Now, however, another Nobel controversy has arisen for the singer-songwriter: Numerous outlets have reported that he may have plagiarized from SparkNotes during a long passage on Herman Melville’s Moby Dick in his long-awaited lecture.

The discovery stems from a line in which Dylan appears to directly quote Moby Dick. “A Quaker pacifist priest, who is actually a bloodthirsty businessman, tells Flask, ‘Some men who receive injuries are led to God, others are led to bitterness,’” said Dylan. One problem: that line never appears in the actual novel.

Writer Ben Greenman noted in a blog that the quote appeared to have been fabricated.

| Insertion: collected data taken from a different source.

-- ==== Sys2Proof/Machine/Ops.lean ====
section
/-! DEFINITION. The shared operations of every instruction: taking a fault and returning from one
(08_thread_memory_traps.md R163 to R166), performing what a thread has issued (17_memory_model.md R298 to R305), and
writing late results (02_instruction_formats.md R34). -/

namespace Sys2Proof.Machine

open Sys2Proof

/-! ### Taking a fault, and returning from one -/

/-- The domain a record goes to (R366): codes 0x0F and 0x12, and 0x14 with subcodes 0x01 to 0x05, go to the tenant root. -/
def State.ringOf (s : State) (rgn : Nat) (f : Flt) : Nat :=
  if f.code = 0x0F ∨ f.code = 0x12 ∨ (f.code = 0x14 ∧ 1 ≤ f.sub.toNat ∧ f.sub.toNat ≤ 5) then s.rootOf rgn
  else rgn

/-- A thread parked at an instruction (R49, R163): its reservation is cleared (R162). -/
def Thread.park (t : Thread) (pc : DWord) (f : Flt) (seq : Nat) : Thread :=
  { t with st := .parked f.code f.sub seq, pc := pc, resv := none }

/-- Delivery (R166): the PC is saved in `epc`, the cause in `ecause`, the handler mark is set, and the thread resumes at
the trap handler. -/
def Thread.deliver (t : Thread) (trape : DWord) (code sub : BitVec 8) : Thread :=
  { t with st := .running, epc := t.pc &&& ~~~3, ecause := 0#16 ++ sub ++ code, mark := true, pc := trape }

/-- Replay (R166): the parked instruction is executed from its start. -/
def Thread.replay (t : Thread) : Thread :=
  match t.st with
  | .parked _ _ _ => { t with st := .running }
  | _ => t

/-- Return from a handler (R169). -/
def Thread.eret (t : Thread) : Thread := { t with pc := t.epc, mark := false }

/-- The turn of a wave after one of its threads has changed. -/
def State.fixTurn (s : State) (w : Nat) : State := { s with waves := s.waves.upd w Wave.fixTurn }

/-- A parked thread is delivered to its region's trap handler. -/
def State.deliverThread (s : State) (w lane : Nat) (rgn : Nat) (code sub : BitVec 8) : State :=
  let trape := match s.region? rgn with | some y => y.rcb.trape | none => 0
  ((s.updThread w lane fun t => t.deliver trape code sub).fixTurn w).wakeCore (coreOfWave w) .fdom

/-- A parked thread is replayed. -/
def State.replayThread (s : State) (w lane : Nat) : State :=
  ((s.updThread w lane Thread.replay).fixTurn w).wakeCore (coreOfWave w) .fdom

/-- The action of the fault domain on a parked thread (R166, R366): 01 delivers, 10 holds, the others kill. -/
def State.domainAct (s : State) (w lane rgn : Nat) (code sub : BitVec 8) (marked : Bool) : State :=
  if code = 0x0D then s.overflowAction rgn
  else
    match s.actionOf rgn code with
    | 1 =>
      if !marked then s.deliverThread w lane rgn code sub
      else if code = 0x04 then s.replayThread w lane
      else s.killRegion rgn
    | 2 => s
    | _ => s.killRegion rgn

/-- One thing a fault domain has to do. -/
def State.doAct (s : State) : DomAct → State
  | .act w lane rgn code sub marked => s.domainAct w lane rgn code sub marked
  | .kill rgn => s.killRegion rgn

/-- A fault domain acts: at once, or, while a group executes its instruction, once every lane of the group has (R163). -/
def State.act (s : State) (a : DomAct) : State :=
  match s.acts with
  | some l => { s with acts := some (l ++ [a]) }
  | none => s.doAct a

/-- From here on the fault domains act after the group (R163). -/
def State.holdActs (s : State) : State := { s with acts := some (s.acts.getD []) }

/-- The group is done: the fault domains act in the order of its faults. -/
def State.actAll (s : State) : State :=
  match s.acts with
  | some l => l.foldl State.doAct { s with acts := none }
  | none => s

/-- An uncorrectable error met by an access of a region (R289): event 0x13, with the domain's action on it where that is a
kill. -/
def State.dataError (s : State) (rgn key : Nat) : State :=
  let s1 := s.postEvent rgn rgn { code := 0x13, sub := 1, addr := some (key % 2 ^ 52) }
  match s1.actionOf rgn 0x13 with
  | 1 | 2 => s1
  | _ => s1.act (.kill rgn)

/-- A table entry that met an uncorrectable error in a walk of a region raises event 0x13 with its place (R280). -/
def State.walkError (s : State) (rgn : Nat) (f : Flt) : State :=
  match f.bad with
  | some key => s.dataError rgn key
  | none => s

/-- `fault` of R49: the record is posted, the thread is parked at the instruction at `pc`, and the domain acts. A table
entry that met an uncorrectable error raises event 0x13 too (R280). -/
def State.takeFault (s : State) (w lane : Nat) (pc : DWord) (f : Flt) : State :=
  match s.waves.find w, s.thread? w lane with
  | some x, some t =>
    let (s1, seq) := s.post (s.ringOf x.rgn f) (s.threadRec w lane pc.toNat f)
    let s2 := ((s1.updThread w lane fun t => t.park pc f seq).fixTurn w).act (.act w lane x.rgn f.code f.sub t.mark)
    s2.walkError x.rgn f
  | _, _ => s

/-- Fault 0x0F of R364: the thread is parked, the region whose quota would be passed is suspended, and the record goes to
the tenant root; the thread is replayed when the region is resumed. -/
def State.takeQuota (s : State) (w lane : Nat) (pc : DWord) (ov : Nat) (det1 : Nat := 0) : State :=
  match s.waves.find w with
  | some x =>
    let f : Flt := { code := 0x0F, sub := 1, det1 := det1 }
    let (s1, seq) := s.post (s.rootOf x.rgn) (s.threadRec w lane pc.toNat f)
    ((s1.updThread w lane fun t => t.park pc f seq).fixTurn w).suspendRegion ov true
  | none => s

/-! ### What a thread has issued -/

/-- The pending access of a thread with a number. -/
def State.accOf (s : State) (w lane id : Nat) : Option Acc :=
  (s.thread? w lane).bind fun t => t.accs.find? fun a => a.id == id

/-- The virtual address of the sector at a place that an access touches. -/
def Acc.vaOf (a : Acc) (key : Nat) : Nat :=
  match a.parts.find? fun p => decide (p.key / 64 * 64 ≤ key) && decide (key < p.key + p.size) with
  | some p => (p.va + key - p.key) % 2 ^ 64
  | none => key

/-- The accesses of a thread that a release has been performed ahead of are due before what acquires in its scope. -/
def Thread.markDue (t : Thread) (a : Acc) : Thread :=
  { t with accs := t.accs.map fun e => if e.id < a.id && lags e a then { e with due := a.scope :: e.due } else e }

/-- Room in a feed stream, where what is performed is an element of one, wakes those that wait for it (R188, R211). -/
def State.feedWake (s : State) (w : Nat) (a : Acc) : State :=
  match a.feed with
  | none => s
  | some n => s.wakeWhere w .qfed fun y => match y with
    | .queue qs => qs.contains (8 + n)
    | _ => false

/-- What a thread has issued before an access of its own is performed as far as nothing holds it, and the core's dirty copies are
pushed: the release at `.dev` that the write of a record is (R366). -/
def State.releaseLast (s : State) (w lane id : Nat) : State :=
  let s1 := match s.thread? w lane with
    | none => s
    | some t => (t.accs.filter fun (a : Acc) => decide (a.id < id)).foldl (fun (s : State) (a : Acc) => (s.chain w lane a.id).foldl State.performKept s) s
  s1.pushFor w .dev (match s1.thread? w lane with | some t => t.clsAt | none => false)

/-- One access performed at its points (R155, R245): its data error is reported, and a version that found no room makes its
facet take fault 0x0D and leaves no result (R163, R326). A load that was performed ahead of an acquire keeps its value where
that stands (R294). None while it is held (R325). -/
def State.performRaw (s : State) (w lane : Nat) (a : Acc) : Option State :=
  match a.kind with
  | .calc => some s
  | _ =>
    let ahead : Bool := match s.thread? w lane with
      | some t => a.isAcquire && t.accs.any fun b => b.early.any fun e => e.past == a.id
      | none => false
    let s0 := if ahead then s.updThread w lane fun t => t.checkEarly a.id (s.bytesOf w a) else s
    (s0.perform w lane a).map fun p =>
      let done := if p.full.isSome then fun _ => none else Acc.performed p.val
      let s1 := (p.s.updThread w lane fun t => (t.setAcc a.id done).markDue a).feedWake w a
      let s2 := if a.kind.writes then State.passOver s0 s1 (.thread w lane) a else s1
      let rgn := match s.waves.find w with | some x => x.rgn | none => 0
      let s3 := match p.bad with
        | some key => s2.dataError rgn key
        | none => s2
      match p.full with
      | some key => (s3.releaseLast w lane a.id).takeFault w lane a.pc
          { code := 0x0D, sub := 0, addr := some (a.vaOf key), wr := true, det1 := a.popped.toNat }
      | none => s3

/-- The accesses that are due before what an agent does at a scope, by thread (R294, R303). -/
def State.dueFor (s : State) (y : Party) (scope : Scope) : List Pend :=
  s.waves.flatMap fun e => (e.2.threads.mapIdx fun l t =>
    (t.accs.filter fun a => a.due.any fun sc => s.mutual (.thread e.1 l) sc y scope).map fun a => ⟨e.1, l, a⟩).flatten

/-- What is due before an event of an agent at a scope is performed, each access after those that come before it, and pushed as
the release did that it is due for (R303, R305). What a relaxed access among them has due comes first, in so many steps. None while
some of it is held. -/
def State.forceIn (s : State) (y : Party) (scope : Scope) : Nat → Option State
  | 0 => some s
  | n + 1 =>
    let one (s : State) (e : Pend) : Option State :=
      match s.accOf e.w e.lane e.acc.id with
      | none => some s
      | some a => (if a.ord = .plain then some s else s.forceIn (.thread e.w e.lane) a.scope n).bind fun s1 => s1.performRaw e.w e.lane a
    let clsAt (s : State) (e : Pend) : Bool := match s.thread? e.w e.lane with | some t => t.clsAt | none => false
    (s.dueFor y scope).foldl (fun r e => r.bind fun s1 =>
      ((s1.chain e.w e.lane e.acc.id).foldl (fun r f => r.bind fun s2 => one s2 f) (some s1)).map fun s2 =>
        e.acc.due.foldl (fun s sc => s.pushFor e.w sc (clsAt s e)) s2) (some s)

/-- What is due before an event of an agent at a scope is performed (R294, R303). None while some of it is held. -/
def State.force (s : State) (y : Party) (scope : Scope) : Option State := s.forceIn y scope 8

/-- An acquire of a thread at a scope (R302 to R305): what releases that are mutually in scope with it have left is performed,
and the core's clean copies of class P go. -/
def State.acquireAt (s : State) (w lane : Nat) (scope : Scope) : Option State :=
  (s.force (.thread w lane) scope).map fun s1 => s1.pullFor w scope

/-- One access performed: one at a scope after what is due before it (R294). -/
def State.performOne (s : State) (w lane : Nat) (a : Acc) : Option State :=
  if a.ord = .plain then s.performRaw w lane a
  else (s.force (.thread w lane) a.scope).bind fun s1 => s1.performRaw w lane a

/-- Accesses, each by its wave, its lane and its number, performed in order; one that is gone is passed over. -/
def State.performList (s : State) : List (Nat × Nat × Nat) → Option State
  | [] => some s
  | (w, l, id) :: rest =>
    match s.accOf w l id with
    | none => s.performList rest
    | some a => (s.performOne w l a).bind fun s1 => s1.performList rest

/-- An access and those that must be performed before it (R300), each by its wave, its lane and its number. -/
def State.chainIds (s : State) (w lane id : Nat) : List (Nat × Nat × Nat) := (s.chain w lane id).map fun e => (e.w, e.lane, e.acc.id)

/-- The next request of a cluster's service wave performed, with what comes before it (R247). -/
def State.serveOne (s : State) (k : Nat) (q : SvcReq) : Option State :=
  (s.performList (s.chainIds q.wave q.lane q.acc)).map fun s1 =>
    let c := s1.cluster k
    s1.setCluster k { c with svc := c.svc.filter fun e => !decide (e = q) }

/-- The requests of a queue up to and with one of them. -/
def upTo (q : SvcReq) : List SvcReq → List SvcReq
  | [] => []
  | e :: l => if e = q then [e] else e :: upTo q l

/-- An access performed in its place: a request of the service wave after those that reached the queue before it (R247). -/
def State.performElem (s : State) (e : Nat × Nat × Nat) : Option State :=
  let k := clusterOfWave e.1
  let q : SvcReq := ⟨e.1, e.2.1, e.2.2⟩
  if (s.cluster k).svc.contains q then
    (upTo q (s.cluster k).svc).foldl (fun r e => r.bind fun s1 => s1.serveOne k e) (some s)
  else s.performList [e]

/-- An access performed, after those that must be performed before it (R300). -/
def State.performUpTo (s : State) (w lane id : Nat) : Option State :=
  (s.chainIds w lane id).foldl (fun r e => r.bind fun s1 => s1.performElem e) (some s)

/-- What a thread has issued, of a kind, is performed in order. -/
def State.drainIf (s : State) (w lane : Nat) (p : Acc → Bool) : Option State :=
  match s.thread? w lane with
  | none => some s
  | some t => (t.accs.filter p).foldl (fun r a => r.bind fun s1 => s1.performUpTo w lane a.id) (some s)

/-- Every access of a thread performed in order: what a join arrival and an exit wait for. -/
def State.drain (s : State) (w lane : Nat) : Option State := s.drainIf w lane fun _ => true

/-- Something of the thread is still to be performed. -/
def Thread.busy (t : Thread) : Bool := t.accs.any fun a => decide (a.kind ≠ .calc)

/-- The requests that a wave has made of its service wave are performed (R247). -/
def State.drainSvc (s : State) (w : Nat) : Option State :=
  let k := clusterOfWave w
  ((s.cluster k).svc.filter fun q => q.wave == w).foldl (fun r q => r.bind fun s1 => s1.performUpTo q.wave q.lane q.acc) (some s)

/-- A release at a scope after the accesses of a kind (R302, R305): they are performed, with the wave's requests to the service
wave where the scope is wider than `.cls` (R247), and the core's dirty copies are pushed. -/
def State.releaseIf (s : State) (w lane : Nat) (scope : Scope) (p : Acc → Bool) : Option State :=
  ((s.drainIf w lane p).bind fun s1 => if Scope.beyondCls scope then s1.drainSvc w else some s1).map fun s1 =>
    s1.pushFor w scope (match s1.thread? w lane with | some t => t.clsAt | none => false)

/-- A release at a scope (R302, R305): the thread's earlier accesses are performed, but for its reads through the constant cache,
which are ordered against no store (R157). -/
def State.releaseAt (s : State) (w lane : Nat) (scope : Scope) : Option State := s.releaseIf w lane scope fun a => !a.kind.isConst

/-- An arrival that releases at a scope, of an instruction: a free value says whether it comes ahead of the thread's earlier plain and
relaxed stores; what acts next in its scope waits for those (R294, R303; assumption 63). -/
def State.releaseLag (s : State) (w lane : Nat) (scope : Scope) (id : Nat) : Option State :=
  if Config.late id then
    (s.releaseIf w lane scope fun a => !a.kind.isConst && !a.mayLag).map fun s1 => s1.updThread w lane fun t =>
      { t with accs := t.accs.map fun a => if a.mayLag then { a with due := scope :: a.due } else a }
  else s.releaseAt w lane scope

/-- The fault of a thread by an instruction (R49): the record's write is a release at `.dev` of what the thread has done (R366). None
while some of that is held. -/
def State.raise? (s : State) (w lane : Nat) (pc : DWord) (f : Flt) : Option State :=
  (s.releaseAt w lane .dev).map fun s1 => s1.takeFault w lane pc f

/-- The fault of a thread by an instruction; the thread stands as it did while what it has done is held. -/
def State.raise (s : State) (w lane : Nat) (pc : DWord) (f : Flt) : State := (s.raise? w lane pc f).getD s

Then, Andrea Pitzer tracked down a similar quote, not in the book itself but on an entry about Moby Dick on the website SparkNotes ― a website that, like the iconic CliffsNotes, provides summaries, character descriptions and thematic breakdowns of books for students to use during study (or use to skip the reading altogether). In a Slate piece, Pitzer documents over a dozen other instances in which Dylan’s discussion of the classic book closely mirrors language found in SparkNotes.

This may seem to fall in a gray area of plagiarism ― most of the matching snippets Pitzer lists consist of phrases or pacing choices in Dylan’s summary of the book, not full sentences or passages. There’s a good chance that it was at least inadvertent: In preparing his speech, he consulted SparkNotes to brush up on his Melville, then had their framing and word choices floating in his head when he sat down to write.

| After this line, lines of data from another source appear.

/-- An instruction that computes a value of so many bits in each lane from its sources. -/
def alu (i : Instr) (s : State) (words : Nat) (g : Ctx → Nat → Nat) : Host.Outcome State Fault Refusal :=
  run i s fun c s1 => s1.compute c fun l => .ok { d := wordsOf words (g c l) }

/-- What one lane's part of an instruction came to, in the order of the lanes: its result written at once; an access or an
LL result that is pending; a fault; a quota that would be passed; a wait of the thread; or nothing yet, so that the lane
stands at the instruction again. -/
inductive Lane where
  | ok (s : State) (ws : List Word)
  | pend (s : State) (a : Acc)
  | fault (s : State) (f : Flt)
  | quota (s : State) (rgn : Nat)
  | block (s : State) (y : Why)
  | stay (s : State)
  | gone (s : State)
  deriving DecidableEq, Repr

/-- An LL write of a facet needs a version that does not exist yet (R324). -/
def State.needsVersion (s : State) (w : Nat) (a : Acc) : Bool :=
  a.dst.isSome && a.kind.writes && a.parts.any fun p =>
    decide (s.pointOf w a p.cls = .home) && (match s.versionTag a.tag p.key with
      | some (i, f) => (sectorsOf p.key p.size).any fun sec => (s.version i f sec).isNone
      | none => false)

/-- A pending access of a lane. One whose version may find no room is performed before the window of its result begins, so
that fault 0x0D is precise (R35, R326); while it is held the lane stands at the instruction. -/
def State.pendAcc (s : State) (c : Ctx) (lane : Nat) (a : Acc) : State :=
  let s1 := s.updThread c.w lane fun t => { t with accs := t.accs ++ [a] }
  if s.needsVersion c.w a then
    match s1.performUpTo c.w lane a.id with
    | some s2 => s2
    | none => s.updThread c.w lane (c.back lane)
  else s1

/-- What a waiting thread waits for, with the lane of its group that writes an s or k status (R17). -/
def Ctx.waits (c : Ctx) (lane : Nat) (led : Bool) (y : Why) : Why × Bool :=
  match y with
  | .phase wg off g d acq id pc npc =>
    (.phase wg off g (c.dstOf lane (if led then lane + 1 else lane) d.words) acq id pc npc, true)
  | y => (y, led)

/-- The effect of one lane's outcome; `led` says that an earlier lane has already written an s or k destination. -/
def State.laneOut (c : Ctx) (lane : Nat) (led : Bool) : Lane → State × Bool
  | .ok s ws => (match c.e.f.d with
      | .s _ | .k _ => if led then s else s.putDst c.w lane c.e.f.d ws
      | .q n => s.pushAll c n.toNat [(lane, { d := ws })]
      | o => if ws.isEmpty then s else s.putDst c.w lane o ws, led || !ws.isEmpty)
  | .pend s a =>
    let f := (s.thread? c.w lane).bind fun t => t.fenced
    let a0 := { Acc.fencedBy a f with popped := (c.elemOf lane).getD 0 }
    let s0 := if f.isSome && a.kind.writes then s.updThread c.w lane fun t => { t with fenced := none } else s
    let a1 : Acc := match a0.dst with
      | some d => { a0 with dst := some (c.dstOf lane (if led then lane + 1 else lane) d.words) }
      | none => a0
    (match s0.feedPast c a1 with
     | some off => s0.faultLanes c [(lane, feedFault off)]
     | none => s0.pendAcc c lane a1, led || a.dst.isSome)
  | .fault s f => (s.faultLanes c [(lane, f)], led)
  | .quota s r =>
    (((s.updThread c.w lane fun t => t.undo c.pc c.id).raiseQuota? c.w lane c.pc r
      (c.detail lane { code := 0x0F, sub := 1 }).det1).getD (s.updThread c.w lane (c.back lane)), led)
  | .block s y =>
    let r := c.waits lane led y
    (s.updThread c.w lane fun t => { c.back lane t with st := .blocked r.1 }, r.2)
  | .stay s => (s.updThread c.w lane (c.back lane), led)
  | .gone s => (s, led)

/-- The outcome leaves the lane standing at the instruction. -/
def Lane.stays : Lane → Bool
  | .stay _ => true
  | _ => false

/-- One lane of a group acts, after those below it: `r` holds the state, whether a lane has written an s or k destination,
and whether one stands at the instruction still. Where one does, the lanes above it stand there too, so that the lanes take
effect in ascending order (R149). -/
def State.laneStep (c : Ctx) (g : State → Nat → Lane) (r : State × Bool × Bool) (l : Nat) : State × Bool × Bool :=
  if (r.1.thread? c.w l).isSome then
    let o := if r.2.2 then .stay r.1 else g r.1 l
    let p := State.laneOut c l r.2.1 o
    (p.1, p.2, r.2.2 || o.stays)
  else r

/-- The lanes of a group act one after another, in ascending order. -/
def State.eachLane (s : State) (c : Ctx) (g : State → Nat → Lane) : State :=
  (c.group.foldl (State.laneStep c g) (s, false, false)).1

/-- An instruction whose lanes act one after another on the state, for which the unit that takes its requests has room. -/
def perLaneIf (i : Instr) (s : State) (fits : Ctx → State → Bool) (g : Ctx → State → Nat → Lane) :
    Host.Outcome State Fault Refusal :=
  issue i s fits (fun c s1 => s1.settleTurn c) fun c s1 => s1.eachLane c (g c)

/-- An instruction whose lanes act one after another on the state. -/
def perLane (i : Instr) (s : State) (g : Ctx → State → Nat → Lane) : Host.Outcome State Fault Refusal :=
  perLaneIf i s (fun _ _ => true) g

end Sys2Proof.Machine
end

Some scholars defended his cribbing from SparkNotes to the Minnesota Star-Tribune, suggesting that it was simply an artistic allusion and even a mocking wink at the Nobel committee. “His lecture is ... meant to be a post-modern work of art,” said Alex Lubet, a music professor at the University of Minnesota.

Maybe it was simple plagiarism. Maybe it was a brilliant, paradigm-shifting artistic web of allusion. Or maybe, and perhaps most disappointingly, Dylan was just being lazy. “He’s on the road all the time. He just turned 76,” pointed out David Yaffe, a Syracuse University professor of humanities, to the Star-Tribune. “You could see him wanting to take a few shortcuts.”

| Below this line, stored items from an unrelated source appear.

-- ==== Sys2Proof/Machine/Slot.lean ====
section
/-! DEFINITION. Format slots and the Q4 block family (04_number_formats.md R78 to R88, R127, R128). -/

namespace Sys2Proof

/-- A format slot record (R82). -/
abbrev SlotRec := BitVec 128

/-- FMT (R82). -/
def SlotRec.fmt (r : SlotRec) : Nat := (r.extractLsb' 0 8).toNat
/-- PACK (R82). -/
def SlotRec.pack (r : SlotRec) : Nat := (r.extractLsb' 8 2).toNat
/-- RND (R82). -/
def SlotRec.rnd (r : SlotRec) : Rnd := .ofBits (r.extractLsb' 13 2)
/-- SAT (R82). -/
def SlotRec.sat (r : SlotRec) : Bool := r.getLsbD 15
/-- BLK (R82). -/
def SlotRec.blk (r : SlotRec) : Nat := (r.extractLsb' 24 8).toNat
/-- SOFF, signed (R82). -/
def SlotRec.soff (r : SlotRec) : Int := (r.extractLsb' 96 32).toInt

/-- The subcode of the first case of R86 that holds, among the first five. -/
def SlotRec.check (r : SlotRec) : Option (BitVec 8) :=
  if r.fmt = 0 then some 1
  else if 8 ≤ r.fmt then some 2
  else if r.extractLsb' 32 64 ≠ 0 || r.extractLsb' 16 8 ≠ 0 || r.extractLsb' 10 3 ≠ 0 then some 3
  else if (if r.fmt = 7 then r.blk ≠ 32 else r.blk ≠ 0) then some 4
  else if r.fmt ≠ 7 ∧ r.extractLsb' 96 32 ≠ 0 then some 5
  else none

/-- R86 with the formats a position accepts: subcode 0x06 for any other. -/
def SlotRec.checkIn (r : SlotRec) (accepts : Nat → Bool) : Option (BitVec 8) :=
  match r.check with
  | some c => some c
  | none => if accepts r.fmt then none else some 6

/-- The floating format of an FMT value (R83). -/
def fmtOf : Nat → Option Fmt
  | 1 => some .f32 | 2 => some .f16 | 3 => some .bf16 | 4 => some .e4m3 | 5 => some .e5m2 | _ => none

/-- The width in bits of one element of an FMT value (R83). -/
def fmtBits : Nat → Nat
  | 1 => 32 | 2 => 16 | 3 => 16 | 7 => 4 | _ => 8

/-- Eight times mag(c) of R80, signed, for a block type: a code's value is this × 2^(E−35). -/
def q4Int (ty c : Nat) : Int :=
  if ty = 0 then (if 8 ≤ c then ((c : Int) - 16) * 8 else (c : Int) * 8)
  else
    let mag : Nat := match ty, c % 8 with
      | 1, k => [0, 4, 8, 12, 16, 24, 32, 48].getD k 0
      | 2, k => [0, 1, 2, 4, 8, 16, 32, 64].getD k 0
      | _, k => [0, 8, 16, 24, 32, 48, 64, 96].getD k 0
    if 8 ≤ c then -(Int.ofNat mag) else Int.ofNat mag

/-- The value of a code under a scale byte (R80); the code 0b1000 of types 01 to 11 is −0. -/
def q4Val (scale c : Nat) : XR :=
  let ty := scale / 64 % 4
  let e := scale % 64
  let v := q4Int ty (c % 16)
  if v = 0 then .zero (ty != 0 && 8 ≤ c % 16)
  else .ofScaled v ((e : Int) - 35)

/-- The largest positive value of a block type (R80). -/
def q4Max (ty : Nat) : Nat :=
  match ty with
  | 0 => 7 | 1 => 6 | 2 => 8 | _ => 12

/-- The codes of a type in ascending order of value, zero once (R80, R127). -/
def q4Codes (ty : Nat) : List Nat :=
  if ty = 0 then [8, 9, 10, 11, 12, 13, 14, 15, 0, 1, 2, 3, 4, 5, 6, 7]
  else [15, 14, 13, 12, 11, 10, 9, 0, 1, 2, 3, 4, 5, 6, 7]

/-- The neighbours of u among the codes: the last code at or below it and the first at or above it. -/
def q4Neighbours (ty : Nat) (u : XR) : Option Nat × Option Nat :=
  let val (c : Nat) : XR := .ofScaled (q4Int ty c) (-3)
  let lo := ((q4Codes ty).filter fun c => !u.lt (val c)).getLast?
  let hi := ((q4Codes ty).filter fun c => !(val c).lt u).head?
  (lo, hi)

/-- `qcode` of R127. -/
def qcode (u : XR) (ty : Nat) (mode : Rnd) : Nat :=
  match u with
  | .nan => 0
  | .inf neg => if neg then (if ty = 0 then 8 else 15) else 7
  | .fin neg _ _ _ =>
    match q4Neighbours ty u with
    | (some lo, some hi) =>
      if lo = hi then lo
      else
        let val (c : Nat) : XR := .ofScaled (q4Int ty c) (-3)
        match mode with
        | .rdn => lo
        | .rup => hi
        | .rtz => if neg then hi else lo
        | .rne =>
          let twice := XR.add .rne u u
          let mid := XR.add .rne (val lo) (val hi)
          if twice.lt mid then lo else if mid.lt twice then hi else if lo % 2 = 0 then lo else hi
    | (some lo, none) => lo
    | (none, some hi) => hi
    | (none, none) => 0

/-- The smallest E of R127 at or above the candidate `e`, with at most `fuel` more to try. -/
def q4Exp (top : Nat) (m : XR) (e : Nat) : Nat → Nat
  | 0 => e
  | fuel + 1 => if (XR.fin false top ((e : Int) - 32) false).lt m then q4Exp top m (e + 1) fuel else e

/-- E of R127: the scale exponent for the largest magnitude m. -/
def q4Scale (ty : Nat) (m : XR) : Nat :=
  match m with
  | .fin _ _ _ _ => q4Exp (q4Max ty) m 0 62
  | _ => 62

/-- One element of a format other than Q4, as an exact value (R83, R117). -/
def slotVal (fmt b : Nat) : XR :=
  match fmtOf fmt with
  | some f => fval b f false
  | none => .ofInt (if 128 ≤ b % 256 then (b % 256 : Int) - 256 else b % 256)

/-- The conversion of a value into a format other than Q4 under a mode and a saturation (R85, R45). -/
def slotRound (fmt : Nat) (x : XR) (mode : Rnd) (sat : Bool) : Nat :=
  match fmtOf fmt with
  | some f => roundF x f mode sat
  | none => roundI x 8 true mode sat

/-- A value rounded to an integral one, its sign kept (R122). -/
def XR.toIntegral (x : XR) (rnd : Rnd) : XR :=
  match x with
  | .fin neg m e more => .fin neg (roundAt rnd neg m e more 0) 0 false
  | _ => x

/-- A value scaled by a power of 2 (R122). -/
def XR.scale (x : XR) (n : Int) : XR :=
  match x with
  | .fin neg m e more => .fin neg m (e + n) more
  | _ => x

/-- The type a type code stands for once the slot is known: 0xD takes the slot's format (R126). -/
def CvtTy.resolve (t : CvtTy) (fmt : Nat) : CvtTy :=
  match t with
  | .slot => (match fmt with | 1 => .f32 | 2 => .f16 | 3 => .bf16 | 4 => .e4m3 | 5 => .e5m2 | _ => .s8)
  | _ => t

/-- The floating format of a type. -/
def CvtTy.fmt? : CvtTy → Option Fmt
  | .f32 => some .f32 | .f16 => some .f16 | .bf16 => some .bf16 | .e4m3 => some .e4m3 | .e5m2 => some .e5m2
  | _ => none

/-- The integer type is signed. -/
def CvtTy.signed : CvtTy → Bool
  | .s8 | .s16 | .s32 | .s64 => true
  | _ => false

end Sys2Proof
end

Sure, sure ― except Dylan took an extra six months on his assignment only to turn in one that was hastily cobbled together with the aid of SparkNotes. Would the professors defending the musical icon for taking such “shortcuts” have similar patience for a student who cited SparkNotes instead of the assigned text because they were overwhelmed with classwork? Perhaps ― none of my literature professors were ever impressed by such an excuse.

Stephen Fallon, John J. Cavanaugh Professor of the Humanities at the University of Notre Dame, told HuffPost, “If a student borrowed [from SparkNotes] as Dylan does here, I’d be concerned about plagiarism, but I might give Dylan a pass as he’s not implicitly claiming as his own the ideas of someone else.” Still, “the fact that he clearly turned to SparkNotes raises doubts and also the question of why he didn’t at least skim the novel again before devoting a good chunk of a Nobel lecture to it.” (Editor’s Note: Stephen Fallon is the father of this post’s author.)

Any use of SparkNotes’s interpretations, as opposed to simple plot summary, would be more troubling, he added.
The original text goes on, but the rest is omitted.